═══ Data extracts ═══

/-- `PROGRAM_PAGE` (R206, R207, R198): the bytes of the host buffer are ANDed into the page, the latch and the busy bit are
clear, and the four transactions are issued in their order. -/
def Obligations.ProgramPageCompletes : Prop :=
  ∀ (s : State) (d : RefDev) (dest n src : Word), s.CanRun d (80 + d.busyPolls + 5 * n.toNat) → d.bc = 0 →
    budgetAllows s.params d.busyPolls = true → s.port.arg0 = some dest → s.port.arg1 = some n →
    s.port.arg2 = some src → 1 ≤ n.toNat → n.toNat ≤ s.params.page → dest.toNat + n.toNat ≤ s.params.size →
    dest.toNat % s.params.page + n.toNat ≤ s.params.page → src.toNat + n.toNat ≤ 2 ^ 32 →
    s.admitsAll src.toNat n.toNat = true →
    ∃ t e, exec .programPage s = .next t ∧ s.Ended t .ok 0 ∧ s.SameBuffers t ∧ s.SameWork t ∧
      t.env = .reference e ∧ e.ready = true ∧ e.bc = 0 ∧ e.latched s.params = false ∧
      e.status s.params &&& s.params.wipMask = 0 ∧ e.fcfg = d.fcfg ∧ e.busyPolls = d.busyPolls ∧ t.usable = true ∧
      (∀ o, e.arrayByte o =
        if dest.toNat ≤ o ∧ o < dest.toNat + n.toNat then d.arrayByte o &&& s.memByte (src.toNat + (o - dest.toNat))
        else d.arrayByte o) ∧
      t.trace = s.trace ++ wenEntries s.params ++
        [entryOf .eWrite (quadProgramHeader s.params dest) .indirectWrite n (s.memBytes src.toNat n.toNat),
          wipEntry s.params]

/-- `ERASE_SECTOR` (R210, R211): every byte of the sector that contains the address reads 0xFF, every other byte is
unchanged, and the block can take another command. -/
def Obligations.EraseSectorCompletes : Prop :=
  ∀ (s : State) (d : RefDev) (addr : Word), s.CanRun d (80 + d.busyPolls) → d.bc = 0 →
    budgetAllows s.params d.busyPolls = true → s.port.arg0 = some addr → addr.toNat < s.params.size →
    ∃ t e, exec .eraseSector s = .next t ∧ s.Ended t .ok 0 ∧ s.SameBuffers t ∧ s.SameWork t ∧
      t.env = .reference e ∧ e.ready = true ∧ e.bc = 0 ∧ e.latched s.params = false ∧ e.fcfg = d.fcfg ∧
      e.busyPolls = d.busyPolls ∧ t.usable = true ∧
      (∀ o, e.arrayByte o =
        if o / s.params.sector = addr.toNat / s.params.sector then 0xFF else d.arrayByte o) ∧
      t.trace = s.trace ++ wenEntries s.params ++
        [entryOf .eWrite (sectorEraseHeader s.params addr) .indirectWrite 0 [], wipEntry s.params]

/-- `ERASE_CHIP` (R213, R214): every byte of the array reads 0xFF. -/
def Obligations.EraseChipCompletes : Prop :=
  ∀ (s : State) (d : RefDev), s.CanRun d (80 + d.busyPolls) → d.bc = 0 → budgetAllows s.params d.busyPolls = true →
    ∃ t e, exec .eraseChip s = .next t ∧ s.Ended t .ok 0 ∧ s.SameBuffers t ∧ s.SameWork t ∧
      t.env = .reference e ∧ e.ready = true ∧ e.bc = 0 ∧ e.latched s.params = false ∧ e.fcfg = d.fcfg ∧
      (∀ o, e.arrayByte o = if o < s.params.size then 0xFF else d.arrayByte o) ∧
      t.trace = s.trace ++ wenEntries s.params ++
        [entryOf .eWrite (plainHeader s.params.opc.ce) .indirectWrite 0 [], wipEntry s.params]

/-- `READ` (R216, R217): the host buffer holds the array's bytes, every other byte of host memory is as before, and the
chip is unchanged but for its reset-enable latch: that a read clears it is the model's reading of 20_memory.md R87 against the
words of R77 and R217 that reading changes nothing in the device (DEDUCED, log 23). -/
def Obligations.ReadCompletes : Prop :=
  ∀ (s : State) (d : RefDev) (dest n buf : Word), s.CanRun d (20 + 5 * n.toNat) → d.bc = 0 → s.port.arg0 = some dest →
    s.port.arg1 = some n → s.port.arg2 = some buf → 1 ≤ n.toNat → dest.toNat + n.toNat ≤ s.params.size →
    buf.toNat + n.toNat ≤ 2 ^ 32 → s.admitsAll buf.toNat n.toNat = true →
    ∃ t e, exec .read s = .next t ∧ s.Ended t .ok 0 ∧ s.SameWork t ∧ t.env = .reference e ∧ e.ready = true ∧
      e.chip = { d.chip with rsten := false } ∧
      (∀ a, t.memByte a =
        if buf.toNat ≤ a ∧ a < buf.toNat + n.toNat then d.arrayByte (dest.toNat + (a - buf.toNat)) else s.memByte a) ∧
      t.stg = s.stg ∧ t.cfgbuf = s.cfgbuf ∧ t.mmapActive = false ∧
      t.trace = s.trace ++ [entryOf .eRead (quadReadHeader s.params dest) .indirectRead n
        (d.arrayBytes dest.toNat n.toNat)]

/-- `VERIFY` (R222, R223, R220): `Ok` and the size when every byte matches; else `VerifyMismatch` and the index of the first
byte that differs. The trace has the chunk reads, of a page or of what is left, up to the chunk of that byte. That
the reads clear RSTEN is log 23 (DEDUCED). -/
def Obligations.VerifyCompletes : Prop :=
  ∀ (s : State) (d : RefDev) (dest n src : Word), s.CanRun d (6 + 30 * n.toNat) → d.bc = 0 → s.port.arg0 = some dest →
    s.port.arg1 = some n → s.port.arg2 = some src → dest.toNat < s.params.size →
    dest.toNat + n.toNat ≤ s.params.size → src.toNat + n.toNat ≤ 2 ^ 32 →
    s.admitsAll src.toNat n.toNat = true →
    ∃ t e, exec .verify s = .next t ∧ t.env = .reference e ∧ e.ready = true ∧
      e.chip = (if n = 0 then d.chip else { d.chip with rsten := false }) ∧ t.hostMem = s.hostMem ∧
      t.cfgbuf = s.cfgbuf ∧ t.mmapActive = false ∧
      ((∀ i, i < n.toNat → d.arrayByte (dest.toNat + i) = s.memByte (src.toNat + i)) → s.Ended t .ok n ∧
        t.trace = s.trace ++ chunkEntries s.params d dest.toNat n.toNat (chunkCount s.params n.toNat)) ∧
      ∀ k, k < n.toNat → (∀ i, i < k → d.arrayByte (dest.toNat + i) = s.memByte (src.toNat + i)) →
        d.arrayByte (dest.toNat + k) ≠ s.memByte (src.toNat + k) →
        s.Ended t .verifyMismatch (BitVec.ofNat 32 k) ∧
          t.trace = s.trace ++ chunkEntries s.params d dest.toNat n.toNat (k / s.params.page + 1)

/-- `BLANK_CHECK` (R224, R225, R220): `Ok` exactly when every byte of the range is the pattern, else `VerifyMismatch`; the
count is 0. The trace has the chunk reads up to the chunk of the first byte that differs. That the reads clear RSTEN is log 23
(DEDUCED). -/
def Obligations.BlankCheckCompletes : Prop :=
  ∀ (s : State) (d : RefDev) (dest n pattern : Word), s.CanRun d (6 + 30 * n.toNat) → d.bc = 0 → s.port.arg0 = some dest →
    s.port.arg1 = some n → s.port.arg2 = some pattern → pattern.toNat < 256 → dest.toNat < s.params.size →
    dest.toNat + n.toNat ≤ s.params.size →
    ∃ t e, exec .blankCheck s = .next t ∧ t.env = .reference e ∧ e.ready = true ∧
      e.chip = (if n = 0 then d.chip else { d.chip with rsten := false }) ∧ t.hostMem = s.hostMem ∧
      t.cfgbuf = s.cfgbuf ∧ t.mmapActive = false ∧
      s.Ended t
        (if ∀ i, i < n.toNat → d.arrayByte (dest.toNat + i) = pattern.setWidth 8 then .ok else .verifyMismatch) 0 ∧
      ((∀ i, i < n.toNat → d.arrayByte (dest.toNat + i) = pattern.setWidth 8) →
        t.trace = s.trace ++ chunkEntries s.params d dest.toNat n.toNat (chunkCount s.params n.toNat)) ∧
      ∀ k, k < n.toNat → (∀ i, i < k → d.arrayByte (dest.toNat + i) = pattern.setWidth 8) →
        d.arrayByte (dest.toNat + k) ≠ pattern.setWidth 8 →
        t.trace = s.trace ++ chunkEntries s.params d dest.toNat n.toNat (k / s.params.page + 1)

/-- `MMAP` (R227, 41_flash_transactions.md R174): the quad read's framing is programmed, the device is memory-mapped, and
`HSTAT.MMAP` reads 1. -/
def Obligations.MmapCompletes : Prop :=
  ∀ (s : State) (d : RefDev), s.CanRun d 20 →
    ∃ t e, exec .mmap s = .next t ∧ s.Ended t .ok 0 ∧ s.SameWork t ∧ t.hostMem = s.hostMem ∧ t.stg = s.stg ∧
      t.cfgbuf = s.cfgbuf ∧ t.mmapActive = true ∧ t.hstat = 2 ∧ t.env = .reference e ∧ e.cur = .mapped ∧
      e.chip = d.chip ∧ t.regs.lptr = s.params.mmapPeriod.setWidth 32 ∧
      t.regs.cr.getLsbD 3 = s.params.mmapTcen ∧ t.regs.abr = s.params.readAlt.setWidth 32 ∧
      t.regs.ccr = packCcr (quadReadHeader s.params 0) .memoryMapped ∧
      t.trace = s.trace ++ [mapEntry (quadReadMap s.params)]

/-- `WRITE` (43_write_orchestrator.md R230 to R233): a range of any size, page-crossing or not, is programmed whole, with `Ok`
and the count 0, by one page call for every page that it meets, in rising order. Under the rule `literal` it completes so
when it lies inside one page or is longer than a page. -/
def Obligations.WriteCompletes : Prop :=
  ∀ (s : State) (d : RefDev) (dest n src : Word), s.CanRun d (4 + n.toNat * (82 + d.busyPolls)) → d.bc = 0 →
    budgetAllows s.params d.busyPolls = true →
    (s.params.orchRule = .boundarySafe ∨ dest.toNat % s.params.page + n.toNat ≤ s.params.page ∨ s.params.page < n.toNat) →
    s.port.arg0 = some dest → s.port.arg1 = some n → s.port.arg2 = some src → dest.toNat < s.params.size →
    dest.toNat + n.toNat ≤ s.params.size → src.toNat + n.toNat ≤ 2 ^ 32 →
    s.admitsAll src.toNat n.toNat = true →
    ∃ t e, exec .write s = .next t ∧ s.Ended t .ok 0 ∧ s.SameBuffers t ∧ t.env = .reference e ∧ e.ready = true ∧
      e.bc = 0 ∧ e.fcfg = d.fcfg ∧ (n ≠ 0 → e.latched s.params = false) ∧
      t.trace = s.trace ++ s.writeEntries dest.toNat n.toNat src.toNat ∧
      (∀ o, e.arrayByte o =
        if dest.toNat ≤ o ∧ o < dest.toNat + n.toNat then d.arrayByte o &&& s.memByte (src.toNat + (o - dest.toNat))
        else d.arrayByte o)

/-! ### Completion: the raw engine commands -/

/-- `E_WRITE` from the host port (40_engine.md R134, R135, R65): the host buffer's bytes, in rising order, with the header's
opcode and address, are one command of the chip. The bytes the rules leave unstated are free. -/
def Obligations.RawWriteCompletes : Prop :=
  ∀ (s : State) (d : RefDev) (hdr addr alt n buf : Word) (h : Header), s.CanRun d (20 + 5 * n.toNat) →
    s.port.arg0 = some hdr → s.port.arg1 = some addr → s.port.arg2 = some alt → s.port.arg3 = some n →
    s.port.arg4 = some buf → decodeHdr hdr addr alt = some h →
    descriptorOk (.transfer { hdr := h, len := n, buf := .host buf }) = true →
    s.admitsAll buf.toNat n.toNat = true →
    ∃ t e free, exec .eWrite s = .next t ∧ s.SameBuffers t ∧
      s.Transacted t e (entryOf .eWrite h .indirectWrite n (s.memBytes buf.toNat n.toNat)) ∧
      e.chip = d.chip.command s.params free h.instr addr (s.memBytes buf.toNat n.toNat)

═══

* _To do_
Please copy each line of the entries in which the word "device" shows up.

* _Solution for this problem_
words of R77 and R217 that reading changes nothing in the device (DEDUCED, log 23). -/
/-- `MMAP` (R227, 41_flash_transactions.md R174): the quad read's framing is programmed, the device is memory-mapped, and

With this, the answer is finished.